Heat management systems for battery packs.
The article presents the advantages and disadvantages of active and passive heat management systems in battery sets as well as the latest, perspective materials and solutions.
Battery Thermal Management System (BTMS) is a device responsible for the management and / or dissipation of heat generated during electrochemical processes taking place in the cells, allowing the safe and efficient operation of the battery. The goal of BTMS is to prevent the accelerated deterioration of the quality of the battery by managing the heat generated by its components so that it constantly operates under optimal temperature conditions.
Although existing commercially available cells can safely operate at temperatures ranging from -40 to + 60 ° C, the operating range recommended by manufacturers to maximize their efficiency is indeed 15 to 35 ° C. In addition, it is recommended that there is no more than 5 ° C difference between the cells in the battery pack.
It should be noted that exposing the battery to extreme conditions can have fatal consequences.

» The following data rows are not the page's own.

-- ==== Sys2Proof/Tests/Slice0.lean ====
section
/-!
SUPPORT. The model's own tests: what `wellFormed` refuses, words written out from 30_encoding.md and 95_test_vectors.md,
single steps with results taken from 95_test_vectors.md, and, for every statement with hypotheses, a state and operands
that meet them all.
-/

namespace Sys2Proof.Tests

open Sys2Proof.Machine

/-! ### Small states -/

/-- Configurations A (`R = 0`) and B (`R = 1`) of 95_test_vectors.md, and their variants with another `I`. -/
def cfgOf (ini : Nat) (r : BitVec 1) : Cfg := { p := 4, l := 3, m := 2, i := ini, r := r }

/-- After a CFG_WRITE of `c`. -/
def configured (c : Cfg) : State := { State.reset with cfg := c, cfgValid := true }

/-- Right after START_ENCODE under `c`. -/
def encoding (c : Cfg) (buf : List Byte) : State := startOperation .encode buf (configured c)

/-- Right after START_DECODE under `c`. -/
def decoding (c : Cfg) (buf : List Byte) : State := startOperation .decode buf (configured c)

/-- After the three literals of "ABCABC" (vectors ENC3 and ENC4, step 4 is next). -/
def encodedAbc (r : BitVec 1) : State :=
  { encoding (cfgOf 0 r) [0x41#8, 0x42#8, 0x43#8, 0x41#8, 0x42#8, 0x43#8] with
    w := 3, ip := 3, dict := [(0, 0x41#8), (1, 0x42#8), (2, 0x43#8)],
    bswBits := encodeAll 4 3 [.lit 0x41#8, .lit 0x42#8, .lit 0x43#8] }

/-- After the three literals of the stream `A0 D0 A8 60 20` (program PROG1, step 4 is next). -/
def decodedAbc (r : BitVec 1) : State :=
  { decoding (cfgOf 0 r) [0xA0#8, 0xD0#8, 0xA8#8, 0x60#8, 0x20#8] with
    w := 3, bsrPos := 27, dict := [(0, 0x41#8), (1, 0x42#8), (2, 0x43#8)], out := [0x41#8, 0x42#8, 0x43#8] }

/-- After an ENCODE of "AB" under configuration D, `(2, 2, 1, 0, 0)` (program PROG4). -/
def encodedAb : State :=
  { encoding { p := 2, l := 2, m := 1, i := 0, r := 0 } [0x41#8, 0x42#8] with
    w := 2, ip := 2, dict := [(0, 0x41#8), (1, 0x42#8)], bswBits := encodeAll 2 2 [.lit 0x41#8, .lit 0x42#8],
    status := { state := .done, op := .encode, term := .inputEnd } }

/-- The next state, if there is one. -/
def nextOf : Result → Option State
  | .next s => some s
  | .fault _ => none
  | .refused _ => none

/-- The refusal, if there is one. -/
def refusalOf : Result → Option Refusal
  | .next _ => none
  | .fault _ => none
  | .refused r => some r

/-- What a reading operation handed back. -/
def returned (o : Result) : Option Ret := (nextOf o).map State.ret

/-- `W` and the dictionary afterwards. -/
def window (o : Result) : Option (Nat × Memory) := (nextOf o).map fun s => (s.w, s.dict)

/-! ### WellFormed and the listing forms refuse what is ill formed (30_encoding.md R72, R75, R80) -/

theorem test_wellFormed_position_too_wide : wellFormed 4 3 (.matchRef 16 0) = false := by decide

theorem test_wellFormed_length_too_wide : wellFormed 4 3 (.matchRef 0 8) = false := by decide

theorem test_wellFormed_largest_fields : wellFormed 4 3 (.matchRef 15 7) = true := by decide

theorem test_listing_ill_formed : Listing.wellFormed 4 3 2 (.matchForm 0 1) = false ∧
    Listing.wellFormed 4 3 2 (.matchForm 0 10) = false ∧ Listing.wellFormed 4 3 2 (.matchForm 16 3) = false ∧
    Listing.wellFormed 4 3 2 (.padForm 8) = false := by decide

theorem test_listing_well_formed : Listing.wellFormed 4 3 2 (.matchForm 15 9) = true ∧
    Listing.wellFormed 4 3 2 (.padForm 7) = true := by decide

/-! ### Words written out from the encodings -/

/-- R71, R81: `1 01000001` is LIT 0x41. -/
theorem test_decode_lit : decodeBits 4 3 [true, false, true, false, false, false, false, false, true] 0 =
    .ok (.lit 0x41#8, 9) := rfl

/-- R72, R81: `0 0000 001` is MATCH 0, 3 (length field 1). -/
theorem test_decode_match : decodeBits 4 3 [false, false, false, false, false, false, false, true] 0 =
    .ok (.matchRef 0 1, 8) := rfl

/-- R72: `0 10 01` under widths 2 and 2: position 2, length field 1; neither field is read for the other. -/
theorem test_decode_match_fields_apart : decodeBits 2 2 [false, true, false, false, true] 0 = .ok (.matchRef 2 1, 5) :=
  rfl

/-- R81: the third token of `A0 D0 A8 60 20` straddles bytes. -/
theorem test_decode_straddling : decode 4 3 [0xA0#8, 0xD0#8, 0xA8#8, 0x60#8, 0x20#8] 18 = .ok (.lit 0x43#8, 27) := rfl

/-- R81: the listing's bits pack to `A0 D0 A8 60 20`. -/
theorem test_listing_bytes : packBytes ([Listing.litForm 0x41#8, .litForm 0x42#8, .litForm 0x43#8, .matchForm 0 3,
    .padForm 5, .endForm].flatMap (Listing.bits 4 3 2)) = [0xA0#8, 0xD0#8, 0xA8#8, 0x60#8, 0x20#8] := by decide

For example, its operation at very high temperatures (> 80 ºC) can cause the already known temperature instability, resulting in fire and, in the worst case scenario, even explosion of the battery.
Heat management technologies
There are many alternatives to choose from when choosing a BTMS for your battery pack. The figure below provides an overview of the leading thermal management technologies that are commercially available or researched by scientists:
Source: © cicenergigune.com
The BTMS classification is based on the distinction between systems in which the fluid is in motion and those in which it is not. The former are known as active BTMS, the latter as passive BTMS.
Currently, in electric vehicles, active BTMS based on forced air circulation or coolant are most often used. For example, both Toyota and Lexus use fans that circulate cold air through the battery cells. On the other hand, Tesla and Audi use channels in direct contact with the cells through which the coolant (usually a mixture of water and ethylene glycol) circulates.
When liquid coolants are used, they may come into direct contact with the cells (immersed in the liquid) or circulate inside the channels and act indirectly (all the examples of liquid cooling mentioned above are indirect systems).
One of the main disadvantages of indirect systems compared to direct systems is the loss of heat transfer efficiency, mainly due to the heat transfer resistance at the interface between the pipe / channel containing the refrigerant and the cell itself.
However, since there is no direct contact between the fluid and the battery's electrical components, indirect systems allow the use of conventional coolants already used in internal combustion vehicles. For this reason, and due to its low cost, it is currently the solution favored by car manufacturers.
In recent years, immersing cells in cooling fluids has been very popular both at the scientific and industrial level. The main advantage of this configuration is the direct contact of the coolant with the cells, which allows for more efficient heat transfer. Research shows that transfer can be increased up to four times compared to indirect systems.
However, there are serious challenges that make it difficult to implement this solution in electric vehicles today. The main one is the need for further research on dielectric fluids that guarantee the correct operation of the cells, do not react with any of the elements of the battery pack (cells, electronics), have a reasonable cost and guarantee the safety of the vehicle in the event of a collision.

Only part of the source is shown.